• Input data:
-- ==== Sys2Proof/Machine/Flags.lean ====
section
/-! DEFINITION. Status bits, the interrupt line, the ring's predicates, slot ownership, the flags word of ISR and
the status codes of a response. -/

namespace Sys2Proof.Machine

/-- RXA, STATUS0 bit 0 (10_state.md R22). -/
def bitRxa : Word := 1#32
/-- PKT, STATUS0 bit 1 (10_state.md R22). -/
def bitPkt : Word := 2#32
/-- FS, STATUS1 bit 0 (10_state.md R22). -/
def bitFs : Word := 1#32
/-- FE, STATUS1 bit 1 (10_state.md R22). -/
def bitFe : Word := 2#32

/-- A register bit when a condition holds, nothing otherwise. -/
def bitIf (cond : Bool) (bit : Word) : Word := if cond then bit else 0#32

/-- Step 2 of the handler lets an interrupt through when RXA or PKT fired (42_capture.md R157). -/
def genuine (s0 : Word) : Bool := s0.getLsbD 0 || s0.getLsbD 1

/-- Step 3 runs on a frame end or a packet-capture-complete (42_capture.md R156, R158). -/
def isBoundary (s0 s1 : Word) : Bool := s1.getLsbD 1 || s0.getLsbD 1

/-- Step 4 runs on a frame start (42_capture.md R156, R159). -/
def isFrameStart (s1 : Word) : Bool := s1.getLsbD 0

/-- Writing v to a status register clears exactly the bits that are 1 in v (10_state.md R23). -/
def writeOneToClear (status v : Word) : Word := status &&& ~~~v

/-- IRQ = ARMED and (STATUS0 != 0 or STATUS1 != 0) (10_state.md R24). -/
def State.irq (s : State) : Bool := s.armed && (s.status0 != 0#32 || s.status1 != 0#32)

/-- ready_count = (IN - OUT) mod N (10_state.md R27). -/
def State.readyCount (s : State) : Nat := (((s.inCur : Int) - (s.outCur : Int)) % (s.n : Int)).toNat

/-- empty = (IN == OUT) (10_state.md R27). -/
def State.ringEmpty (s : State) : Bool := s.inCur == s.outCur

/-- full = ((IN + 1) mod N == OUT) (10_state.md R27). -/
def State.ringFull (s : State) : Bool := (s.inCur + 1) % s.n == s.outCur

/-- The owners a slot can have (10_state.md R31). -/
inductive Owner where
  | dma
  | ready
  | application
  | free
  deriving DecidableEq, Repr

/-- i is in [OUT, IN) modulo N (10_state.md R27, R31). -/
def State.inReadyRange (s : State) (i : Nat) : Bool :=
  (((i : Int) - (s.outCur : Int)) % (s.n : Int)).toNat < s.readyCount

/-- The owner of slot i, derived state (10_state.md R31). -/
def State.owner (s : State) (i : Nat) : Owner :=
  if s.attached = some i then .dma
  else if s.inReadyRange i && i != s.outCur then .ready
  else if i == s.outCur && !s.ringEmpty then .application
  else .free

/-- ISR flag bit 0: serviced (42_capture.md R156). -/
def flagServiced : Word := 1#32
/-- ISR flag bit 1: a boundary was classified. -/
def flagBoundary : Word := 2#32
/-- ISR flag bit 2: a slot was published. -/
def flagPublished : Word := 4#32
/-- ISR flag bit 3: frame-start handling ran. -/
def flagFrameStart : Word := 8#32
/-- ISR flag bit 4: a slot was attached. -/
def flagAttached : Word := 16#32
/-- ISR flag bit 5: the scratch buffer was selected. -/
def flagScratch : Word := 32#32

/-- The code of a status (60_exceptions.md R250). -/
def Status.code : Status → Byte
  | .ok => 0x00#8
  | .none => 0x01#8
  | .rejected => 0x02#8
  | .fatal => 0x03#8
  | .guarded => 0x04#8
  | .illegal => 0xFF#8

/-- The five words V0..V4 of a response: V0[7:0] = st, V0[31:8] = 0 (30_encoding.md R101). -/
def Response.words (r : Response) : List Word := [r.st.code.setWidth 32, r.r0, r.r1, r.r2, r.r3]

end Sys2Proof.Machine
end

• What needs to be done: Reproduce each of the records word for word.

• Exercise response:
-- ==== Sys2Proof/Machine/Flags.lean ====
section
/-! DEFINITION. Status bits, the interrupt line, the ring's predicates, slot ownership, the flags word of ISR and
the status codes of a response. -/

namespace Sys2Proof.Machine

/-- RXA, STATUS0 bit 0 (10_state.md R22). -/
def bitRxa : Word := 1#32
/-- PKT, STATUS0 bit 1 (10_state.md R22). -/
def bitPkt : Word := 2#32
/-- FS, STATUS1 bit 0 (10_state.md R22). -/
def bitFs : Word := 1#32
/-- FE, STATUS1 bit 1 (10_state.md R22). -/
def bitFe : Word := 2#32

/-- A register bit when a condition holds, nothing otherwise. -/
def bitIf (cond : Bool) (bit : Word) : Word := if cond then bit else 0#32

/-- Step 2 of the handler lets an interrupt through when RXA or PKT fired (42_capture.md R157). -/
def genuine (s0 : Word) : Bool := s0.getLsbD 0 || s0.getLsbD 1

/-- Step 3 runs on a frame end or a packet-capture-complete (42_capture.md R156, R158). -/
def isBoundary (s0 s1 : Word) : Bool := s1.getLsbD 1 || s0.getLsbD 1

/-- Step 4 runs on a frame start (42_capture.md R156, R159). -/
def isFrameStart (s1 : Word) : Bool := s1.getLsbD 0

/-- Writing v to a status register clears exactly the bits that are 1 in v (10_state.md R23). -/
def writeOneToClear (status v : Word) : Word := status &&& ~~~v

/-- IRQ = ARMED and (STATUS0 != 0 or STATUS1 != 0) (10_state.md R24). -/
def State.irq (s : State) : Bool := s.armed && (s.status0 != 0#32 || s.status1 != 0#32)

/-- ready_count = (IN - OUT) mod N (10_state.md R27). -/
def State.readyCount (s : State) : Nat := (((s.inCur : Int) - (s.outCur : Int)) % (s.n : Int)).toNat

/-- empty = (IN == OUT) (10_state.md R27). -/
def State.ringEmpty (s : State) : Bool := s.inCur == s.outCur

/-- full = ((IN + 1) mod N == OUT) (10_state.md R27). -/
def State.ringFull (s : State) : Bool := (s.inCur + 1) % s.n == s.outCur

/-- The owners a slot can have (10_state.md R31). -/
inductive Owner where
  | dma
  | ready
  | application
  | free
  deriving DecidableEq, Repr

/-- i is in [OUT, IN) modulo N (10_state.md R27, R31). -/
def State.inReadyRange (s : State) (i : Nat) : Bool :=
  (((i : Int) - (s.outCur : Int)) % (s.n : Int)).toNat < s.readyCount

/-- The owner of slot i, derived state (10_state.md R31). -/
def State.owner (s : State) (i : Nat) : Owner :=
  if s.attached = some i then .dma
  else if s.inReadyRange i && i != s.outCur then .ready
  else if i == s.outCur && !s.ringEmpty then .application
  else .free

/-- ISR flag bit 0: serviced (42_capture.md R156). -/
def flagServiced : Word := 1#32
/-- ISR flag bit 1: a boundary was classified. -/
def flagBoundary : Word := 2#32
/-- ISR flag bit 2: a slot was published. -/
def flagPublished : Word := 4#32
/-- ISR flag bit 3: frame-start handling ran. -/
def flagFrameStart : Word := 8#32
/-- ISR flag bit 4: a slot was attached. -/
def flagAttached : Word := 16#32
/-- ISR flag bit 5: the scratch buffer was selected. -/
def flagScratch : Word := 32#32

/-- The code of a status (60_exceptions.md R250). -/
def Status.code : Status → Byte
  | .ok => 0x00#8
  | .none => 0x01#8
  | .rejected => 0x02#8
  | .fatal => 0x03#8
  | .guarded => 0x04#8
  | .illegal => 0xFF#8

/-- The five words V0..V4 of a response: V0[7:0] = st, V0[31:8] = 0 (30_encoding.md R101). -/
def Response.words (r : Response) : List Word := [r.st.code.setWidth 32, r.r0, r.r1, r.r2, r.r3]

end Sys2Proof.Machine
end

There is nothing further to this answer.